Available records:

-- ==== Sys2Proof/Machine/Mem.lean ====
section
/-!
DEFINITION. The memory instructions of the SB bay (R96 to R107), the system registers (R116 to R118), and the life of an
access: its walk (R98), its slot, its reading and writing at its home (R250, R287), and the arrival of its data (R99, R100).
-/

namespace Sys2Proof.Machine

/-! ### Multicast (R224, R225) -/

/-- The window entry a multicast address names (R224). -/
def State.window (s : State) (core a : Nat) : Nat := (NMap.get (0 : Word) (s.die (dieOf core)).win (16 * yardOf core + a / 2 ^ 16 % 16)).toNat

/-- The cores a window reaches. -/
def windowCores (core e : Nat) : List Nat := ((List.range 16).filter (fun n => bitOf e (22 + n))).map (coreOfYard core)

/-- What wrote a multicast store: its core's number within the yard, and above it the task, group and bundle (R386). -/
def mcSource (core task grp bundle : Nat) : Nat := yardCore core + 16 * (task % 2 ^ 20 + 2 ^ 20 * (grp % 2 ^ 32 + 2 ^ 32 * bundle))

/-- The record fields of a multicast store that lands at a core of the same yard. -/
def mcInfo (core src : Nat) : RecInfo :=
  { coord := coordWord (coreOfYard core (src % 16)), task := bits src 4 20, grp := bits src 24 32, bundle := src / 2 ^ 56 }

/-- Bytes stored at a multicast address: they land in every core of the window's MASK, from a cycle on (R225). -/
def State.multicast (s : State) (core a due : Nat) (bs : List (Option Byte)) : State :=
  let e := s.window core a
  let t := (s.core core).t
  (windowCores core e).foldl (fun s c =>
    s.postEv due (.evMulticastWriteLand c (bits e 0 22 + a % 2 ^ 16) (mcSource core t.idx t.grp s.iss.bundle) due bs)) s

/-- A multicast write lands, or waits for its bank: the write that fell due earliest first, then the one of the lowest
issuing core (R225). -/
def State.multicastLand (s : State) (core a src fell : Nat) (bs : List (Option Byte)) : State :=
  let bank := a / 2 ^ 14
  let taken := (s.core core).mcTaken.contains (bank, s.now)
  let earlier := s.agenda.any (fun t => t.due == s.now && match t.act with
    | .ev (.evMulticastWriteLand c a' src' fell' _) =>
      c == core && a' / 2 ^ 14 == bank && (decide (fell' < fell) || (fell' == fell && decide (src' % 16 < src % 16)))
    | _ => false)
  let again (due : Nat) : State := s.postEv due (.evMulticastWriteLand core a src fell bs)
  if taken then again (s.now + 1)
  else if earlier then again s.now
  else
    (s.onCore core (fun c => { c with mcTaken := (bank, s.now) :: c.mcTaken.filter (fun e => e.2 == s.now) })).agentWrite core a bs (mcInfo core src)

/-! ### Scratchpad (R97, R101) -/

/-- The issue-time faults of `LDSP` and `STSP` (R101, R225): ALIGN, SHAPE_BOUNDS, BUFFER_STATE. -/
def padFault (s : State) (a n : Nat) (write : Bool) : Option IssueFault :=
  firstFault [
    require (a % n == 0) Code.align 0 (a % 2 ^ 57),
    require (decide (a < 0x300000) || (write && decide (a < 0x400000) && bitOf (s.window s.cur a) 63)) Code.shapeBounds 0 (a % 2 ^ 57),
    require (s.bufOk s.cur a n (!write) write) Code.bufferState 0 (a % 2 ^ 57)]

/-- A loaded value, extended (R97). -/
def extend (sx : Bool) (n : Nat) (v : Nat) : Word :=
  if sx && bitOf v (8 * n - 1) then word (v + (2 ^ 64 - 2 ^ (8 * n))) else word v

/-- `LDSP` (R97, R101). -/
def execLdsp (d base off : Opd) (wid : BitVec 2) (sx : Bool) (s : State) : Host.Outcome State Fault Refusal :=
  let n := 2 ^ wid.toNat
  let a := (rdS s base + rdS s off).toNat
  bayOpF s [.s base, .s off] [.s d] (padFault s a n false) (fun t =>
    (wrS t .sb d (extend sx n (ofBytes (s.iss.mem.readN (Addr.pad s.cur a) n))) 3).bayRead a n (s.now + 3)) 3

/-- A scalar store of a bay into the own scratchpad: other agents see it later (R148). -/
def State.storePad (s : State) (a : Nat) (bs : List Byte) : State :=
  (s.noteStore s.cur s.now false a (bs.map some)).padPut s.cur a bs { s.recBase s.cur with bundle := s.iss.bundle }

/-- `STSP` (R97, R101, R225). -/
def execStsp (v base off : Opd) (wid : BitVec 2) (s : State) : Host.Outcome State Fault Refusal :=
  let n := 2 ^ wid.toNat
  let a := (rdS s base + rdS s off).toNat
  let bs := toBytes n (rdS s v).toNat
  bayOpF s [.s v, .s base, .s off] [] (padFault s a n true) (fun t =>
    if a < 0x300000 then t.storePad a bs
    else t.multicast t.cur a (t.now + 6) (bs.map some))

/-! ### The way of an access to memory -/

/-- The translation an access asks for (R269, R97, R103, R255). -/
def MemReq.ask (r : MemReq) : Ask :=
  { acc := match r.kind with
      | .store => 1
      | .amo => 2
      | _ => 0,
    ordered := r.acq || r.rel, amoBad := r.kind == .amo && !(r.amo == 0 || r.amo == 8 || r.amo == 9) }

Exercise aim:
Starting at the line that has "def State.multicast (s" in the records above, restate word for word every line until the one that has "(windowCores core e).foldl (fun s c =>", and include that one as well.

Reply to the task:
def State.multicast (s : State) (core a due : Nat) (bs : List (Option Byte)) : State :=
  let e := s.window core a
  let t := (s.core core).t
  (windowCores core e).foldl (fun s c =>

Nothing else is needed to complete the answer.